2.3.2. Suspension depth effect.
Suspensions of S. aureus (10⁸ CFU/mL) in volumes of 20, 30, 40, and 50 mL (corresponding to different depths in the Petri dish) were exposed to a standardized 40-pulse treatment. Efficacy was assessed as log reduction.
2.3.3. Photorepair assessment.
UV-treated samples were divided for incubation for 3 hours at room temperature (~25°C) in either: a) Complete darkness or b) Visible light (under a standard cool white fluorescent lamp providing ~500 lux). Survival ratios were quantified after the incubation period to assess photoreactivation.
2.4. Statistical analysis
Results are expressed as mean ± standard deviation from three independent experiments (n = 3). One-way analysis of variance (ANOVA) followed by Tukey’s post-hoc test was used to analyze the effect of suspension depth. Student’s t-test was used for analyzing the significance of photorepair. D10-values (UV dose in mJ/cm² or number of pulses required for a 90% or 1-log₁₀ reduction) were calculated from the slope of the log-linear regression model fitted to the initial portion of the dose-response curves. Goodness-of-fit was assessed using the coefficient of determination (R²).

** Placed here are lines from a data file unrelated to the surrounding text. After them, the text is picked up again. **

-- ==== Sys2Proof/Machine/Embag.lean ====
section
/-! DEFINITION. The capacity engine and EMBAG (R316 to R318). -/

namespace Sys2Proof.Machine

/-- EMBAG's parameter block and table descriptor (R317). -/
structure EmbagF where
  desc : Nat
  offs : Nat
  idx : Nat
  wts : Nat
  out : Nat
  bags : Nat
  opitch : Nat
  mode : Nat
  ofmt : Nat
  zeros : Bool
  base : Nat
  slice : Nat
  rows : Nat
  dim : Nat
  fmt : Nat
  pitch : Nat
  deriving DecidableEq, Repr

def embagF (bs ds : List Byte) : EmbagF :=
  { desc := u64At bs 0, offs := u64At bs 8, idx := u64At bs 16, wts := u64At bs 24, out := u64At bs 32, bags := u32At bs 40,
    opitch := u32At bs 44, mode := u8At bs 48, ofmt := u8At bs 49, zeros := zeroAt bs 50 14 && zeroAt ds 23 1 && zeroAt ds 28 4,
    base := u64At ds 0, slice := u64At ds 8, rows := u32At ds 16, dim := u16At ds 20, fmt := u8At ds 22, pitch := u32At ds 24 }

/-- The formats of R95 that a table or an output may have. -/
def embFmt (c : Nat) : Fmt := if c = 0 then .fp32 else if c = 1 then .bf16 else .fp16
def embBytes (c : Nat) : Nat := if c = 0 then 4 else 2

/-- Field limits. -/
def EmbagF.ok (f : EmbagF) : Bool :=
  decide (1 ≤ f.bags ∧ f.bags ≤ 2 ^ 20 ∧ f.opitch % 16 = 0 ∧ f.dim * embBytes f.ofmt ≤ f.opitch ∧ f.mode < 3 ∧ f.ofmt < 3) && f.zeros &&
  decide (f.mode = 2 ∨ f.wts = 0) &&
  decide (f.slice % 65536 = 0 ∧ 1 ≤ f.dim ∧ f.dim ≤ 4096 ∧ f.fmt < 3 ∧ f.pitch % 64 = 0 ∧ f.dim * embBytes f.fmt ≤ f.pitch)

/-- The last offset as memory holds it at acceptance, for the spans that depend on it (log 16, DESIGN CHOICE). -/
def State.lastOffset (s : State) (ctx : Nat) (f : EmbagF) : Nat :=
  match (s.readVa ctx (f.offs + 4 * f.bags) 4).1 with
  | .ok bs => if leNat bs ≤ 2 ^ 24 then leNat bs else 0
  | .error _ => 0

/-- The judgement of a q12 command (R317). The capacity engine is one engine (log 16, DESIGN CHOICE). It cleans the dirty LLC sectors of what the command reads (R210). -/
def State.ruleEmbag (s : State) (ctx : Nat) (ws : List Word) : Ruling × State :=
  let no := fun (f : Nat × Nat × Nat) => ({ eng := .cap 0, reject := some f } : Ruling)
  if wAt ws 0 % 256 ≠ 0x50 ∨ ws.length ≠ 3 ∨ cmdFlags ws / 16 ≠ 0 ∨ cmdFlags ws % 8 ≠ 0 then (no (fcEngineCmd, fcIllegalOp, 0), s)
  else if wordPair ws 1 % 64 ≠ 0 then (no (fcEngineCmd, fcMisalign, wordPair ws 1), s)
  else
    match s.readVa ctx (wordPair ws 1) 64 with
    | (.error e, s) => (no (runFault e), s)
    | (.ok bs, s) =>
      let da := u64At bs 0
      if da % 32 ≠ 0 then (no (fcEngineCmd, fcMisalign, da), s)
      else
        match s.readVa ctx da 32 with
        | (.error e, s) => (no (runFault e), s)
        | (.ok ds, s) =>
          let f := embagF bs ds
          if !f.ok then (no (fcEngineCmd, fcIllegalOp, 0), s)
          else
            let n := s.lastOffset ctx f
            let src : List Span := [{ a := f.offs, n := 4 * (f.bags + 1), al := 1 }, { a := f.idx, n := 4 * n, al := 1 },
              { a := f.wts, n := if f.mode = 2 then 4 * n else 0, al := 1 }]
            ({ eng := .cap 0, args := wordsOf (bs ++ ds),
               ranges := src.map Span.rng ++ [{ lo := f.out, len := f.bags * f.opitch, dst := true }] },
             s.cleanSpans ctx (src ++ [{ a := f.base, n := 32 * f.slice, al := 1 }]))

/-- Every page of a slice maps to its chip and rank (R317). -/
def State.sliceOk (s : State) (ctx : Nat) (f : EmbagF) (i : Nat) : Option (Nat × Nat × Nat) :=
  (parts (f.base + i * f.slice) f.slice).findSome? fun p =>
    match s.walk ctx p.1 with
    | .error e => some (runFault (e, p.1))
    | .ok x => if !leafR x.leaf then some (fcEngineFault, fcPagePerm, p.1)
               else if leafRm x.leaf = false ∧ region x.pa = .capacity (i % 8) (i / 8) then none else some (fcEngineFault, fcPageAttr, p.1)

/-- Where an embedding row lies. -/
def EmbagF.rowVa (f : EmbagF) (r : Nat) : Nat := f.base + (8 * (r / 8 % 4) + r % 8) * f.slice + r / 32 * f.pitch

/-- Read the rows of a bag: index, weight and the row's elements widened to FP32. -/
def State.bagRows (s : State) (c : Cmd) (f : EmbagF) : List (Nat × Nat) → Except (Nat × Nat × Nat) (List (Nat × Nat × List Nat)) × State
  | [] => (.ok [], s)
  | (i, w) :: rest =>
    if f.rows ≤ i then (.error (fcEngineCmd, fcIllegalOp, 0), s)
    else
      match s.cmdRead c false (f.rowVa i) (f.dim * embBytes f.fmt) with
      | (.error e, s) => (.error (runFault e), s)
      | (.ok bs, s) =>
        match s.bagRows c f rest with
        | (.error e, s) => (.error e, s)
        | (.ok rs, s) => (.ok ((i, w, (elems (embBytes f.fmt) bs).map (fconv (embFmt f.fmt) .fp32)) :: rs), s)

/-- One element of a bag's output (R318). -/
def bagElem (f : EmbagF) (rows : List (Nat × Nat × List Nat)) (j : Nat) : Nat :=
  if rows.isEmpty then 0
  else
    let part := fun (ch : Nat) => rows.foldl (fun p r =>
      if r.1 % 8 = ch then
        (let x := r.2.2.getD j 0
         if f.mode = 2 then rneTo .fp32 (fFma .rne (Fmt.fp32.val r.2.1) (Fmt.fp32.val x) (Fmt.fp32.val p)) else Fmt.fp32.add p x)
      else p) 0x80000000
    let t := [1, 2, 3, 4, 5, 6, 7].foldl (fun t ch => Fmt.fp32.add t (part ch)) (part 0)
    let t := if f.mode = 1 then rneTo .fp32 (fDiv (Fmt.fp32.val t) (FVal.ofInt rows.length)) else t
    rneTo (embFmt f.ofmt) (Fmt.fp32.val t).exact

/-- The bags in ascending order, each with its own indices and weights, and written before the next is read; a bag that faults stops the command, and those before it stay written. Gives the fault. -/
def State.runBags (s : State) (c : Cmd) (f : EmbagF) : List ((Nat × Nat) × Nat) → Option (Nat × Nat × Nat) × State
  | [] => (none, s)
  | (g, b) :: rest =>
    let n := 4 * (g.2 - g.1)
    match s.cmdReads c [(false, f.idx + 4 * g.1, n), (false, f.wts + 4 * g.1, if f.mode = 2 then n else 0)] with
    | (.error e, s) => (some (runFault e), s)
    | (.ok r, s) =>
      let ws := elems 4 (r.getD 1 [])
      match s.bagRows c f ((elems 4 (r.getD 0 [])).zipIdx.map fun x => (x.1, ws.getD x.2 0)) with
      | (.error e, s) => (some e, s)
      | (.ok rows, s) =>
        let bytes := (List.range f.dim).flatMap fun j => leBytes (embBytes f.ofmt) (bagElem f rows j)
        match s.cmdWrite c { pool := false, addr := f.out + b * f.opitch, bytes := bytes } with
        | (.error e, s) => (some (runFault e), s)
        | (.ok _, s) => s.runBags c f rest

/-- EMBAG (R318). -/
def execEmbag (cmd : Nat) (s : State) : Answer :=
  .next (s.runCmd cmd 0x50 fun s c =>
    let bs := bytesOf c.args
    let f := embagF (bs.take 64) (bs.drop 64)
    match s.cmdRead c false f.offs (4 * (f.bags + 1)) with
    | (.error e, s) => (Ran.failed e, s)
    | (.ok ob, s) =>
      let os := elems 4 ob
      if !(decide (os.getD 0 1 = 0 ∧ os.getLastD 0 ≤ 2 ^ 24) && (segments os).all fun g => decide (g.1 ≤ g.2)) then (Ran.broken fcIllegalOp, s)
      else
        match (List.range 32).findSome? (s.sliceOk c.ctx f) with
        | some e => ({ fault := some e }, s)
        | none => let r := s.runBags c f (segments os).zipIdx; ({ fault := r.1 }, r.2))

end Sys2Proof.Machine
end

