-- ==== Sys2Proof/Machine/Hash.lean ====
section
/-! DEFINITION. The ring rotation RROT (R152 to R155) and the hash region: HCLAIM, HFREE, HINS, HPROBE, HDEL, HACC, HDRAIN and HSTAT in one hash order (R156 to R165), with the waves of deterministic mode that they join (R346), and the reload of missing segments (R90). -/

namespace Sys2Proof.Machine

/-! ### RROT -/

/-- RROT's checks at issue, after its decode (R152, R153). -/
def rrotTrap (d : KDesc) (off n : Nat) : Option Nat :=
  if !d.cluster then some fcIllegalOp
  else if off % 128 ≠ 0 then some fcMisalign
  else if n = 0 ∨ n % 4096 ≠ 0 ∨ 262144 < n ∨ d.scratch < off + n ∨ inQueueStorage d off n then some fcPoolRange
  else none

/-- RROT: one counted request for the team; its tile becomes absent. Held while a fill counter stands at 15 (R143), and while what a command issue releases is due (R217). -/
def execRrot (h : Hdr) (o : RrotF) (s : State) : Answer :=
  .next (s.word h { ops := [Opd.sk o.a, Opd.sk o.b] } fun act s =>
    match act, s.cur with
    | t :: _, some c =>
      (match s.team? t.team with
        | none => some s
        | some tm =>
          let off := ((s.readRegs t o.a 0 1).1.getD 0 0).toNat
          let n := ((s.readRegs t o.b 0 1).1.getD 0 0).toNat
          match rrotTrap (s.descOf tm) off n with
          | some code => some (s.trapAll act code off)
          | none =>
            let lines := linesOf off n
            if !tm.canClear lines || (s.accessWaits MemOrder.command act && !s.retrying) then none
            else
              let cmd : Cmd :=
                { id := 0, eng := .rrot (clusterOf tm.core), team := tm.key, ctx := tm.ctx, core := tm.core, group := t.group, code := 0xE1,
                  words := [BitVec.ofNat 32 off, BitVec.ofNat 32 n, if o.back then 1 else 0], pc := c.pc, word := c.word, age := 0, seq := none,
                  tag := o.tag.toNat, notok := false, recips := act }
              let r := s.submit cmd false [] lines
              some ({ (r.2.updTeam tm.key fun t => { t with rrots := t.rrots + 1 }) with
                rrots := r.2.rrots ++ [{ cmd := r.1, team := tm.key, k := tm.rrots, off := off, size := n, back := o.back }] }))
    | _, _ => some s)

/-- The requests matched with one: the k-th of the eight teams of its block, by position (R152, R154). (log 95, DEDUCED) -/
def State.rrotBlock (s : State) (q : RrotReq) : List (RrotReq × Team) :=
  match s.team? q.team with
  | none => []
  | some t =>
    (List.range 8).filterMap fun c =>
      s.rrots.findSome? fun r =>
        match s.team? r.team with
        | some u => if u.launch = t.launch ∧ u.copy = t.copy ∧ u.index = t.index / 8 * 8 + c ∧ r.k = q.k then some (r, u) else none
        | none => none

/-- Lines that a team's earlier commands have cleared have yet to arrive. -/
def State.linesDue (s : State) (team before : Nat) (lines : List Nat) : Bool :=
  s.cmds.any fun c => decide (c.team = team ∧ c.id < before ∧ c.stage ≠ .done) && !c.fillHeld && c.lines.any fun l => lines.contains l

/-- All eight requests are counted and every tile can be read whole: its segments are there, and what earlier commands bring into its lines has arrived (R90, R145, R154). (log 88, DEDUCED) -/
def State.rrotReady (s : State) (b : List (RrotReq × Team)) : Bool :=
  decide (b.length = 8) && b.all fun x =>
    !s.poolMissing x.2.key x.1.off x.1.size && !s.linesDue x.2.key x.1.cmd (linesOf x.1.off x.1.size)

/-- Disagreement (R155): the lines come back, FAULT posts and ENGINE_CMD is owed. -/
def State.rrotDisagree (s : State) (b : List (RrotReq × Team)) : State :=
  b.foldl (fun s x => match s.cmd? x.1.cmd with
    | none => s
    | some c => ((s.lowerLines c).updCmd c.id fun c => { c with fault := some (c.faultInfo (fcEngineCmd, 0, 0)) }).close c.id) s

/-- The tiles move: position c's goes to position c ± 1 at the same offset, where its lines then arrive. -/
def State.rrotMove (s : State) (b : List (RrotReq × Team)) : State :=
  let r := b.foldl (fun (acc : List (Except (Nat × Nat) (List Byte)) × State) x =>
    let q := acc.2.poolRead x.2.key x.1.off x.1.size
    (acc.1 ++ [q.1], q.2)) ([], s)
  b.zipIdx.foldl (fun s x =>
    let src := if x.1.1.back then (x.2 + 1) % 8 else (x.2 + 7) % 8
    match r.1.getD src (.ok []) with
    | .ok bs => s.updCmd x.1.1.cmd fun c => { c with stage := .consumed, out := [{ pool := true, addr := x.1.1.off, bytes := bs }] }
    | .error e => s.updCmd x.1.1.cmd fun c => { c with stage := .consumed, fault := some (c.faultInfo (runFault e)) }) r.2

/-- The exchange that a request takes part in, once it can happen. -/
def State.rrotExchange (s : State) (cmd : Nat) : State :=
  match s.rrots.find? fun q => decide (q.cmd = cmd) with
  | none => s
  | some q =>
    let b := s.rrotBlock q
    if !s.rrotReady b then s
    else
      let same := b.all fun x => decide (x.1.off = q.off ∧ x.1.size = q.size ∧ x.1.back = q.back)
      let gone := b.map fun x => x.1.cmd
      let s := { s with rrots := s.rrots.filter fun r => !gone.contains r.cmd }
      if same then s.rrotMove b else s.rrotDisagree b

/-! ### The hash unit (R157, R158) -/

def keyEmpty : Nat := 0xFFFFFFFFFFFFFFFF
def keyTomb : Nat := 0xFFFFFFFFFFFFFFFE

/-- log2 of the bucket count. -/
def HashR.b (h : HashR) : Nat := (h.word0.extractLsb' 24 4).toNat

/-- The home bucket of a key. -/
def homeBucket (b k : Nat) : Nat := k * 0x9E3779B97F4A7C15 % 2 ^ 64 / 2 ^ (64 - b)

/-- The slots of a key's probe sequence, as 4 × bucket + slot. -/
def probe (b k : Nat) : List Nat :=
  (List.range 8).flatMap fun i => (List.range 4).map fun j => 4 * ((homeBucket b k + i) % 2 ^ b) + j

/-- The scratch address of a slot. -/
def HashR.slot (h : HashR) (p : Nat) : Nat := h.off + 16 * p

/-- The unit may touch a slot: its line is present and its segment is in the pool (R145, R90). -/
def State.slotReady (s : State) (t : Team) (pa n : Nat) : Bool := !t.anyAbsent pa n && !s.poolMissing t.key pa n

/-- Write a slot. -/
def State.putSlot (s : State) (team pa k v : Nat) : State := (s.poolWrite team pa (leBytes 8 k ++ leBytes 8 v)).2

A p-value of <0.05 was considered statistically significant.
3. Results
3.1. System spectral output and inactivation efficacy
The xenon flash lamp produces a broad-spectrum output with significant peaks in the germicidal UVC range (Fig 2), which is responsible for the observed microbial inactivation.After exposure to 200 pulses (a cumulative dose of 108 mJ/cm²), the following log reductions were achieved: P. aeruginosa: 1.66 ± 0.15, S. aureus: 1.45 ± 0.12, B. cereus: 1.50 ± 0.11, and B. megaterium spores: 0.63 ± 0.09.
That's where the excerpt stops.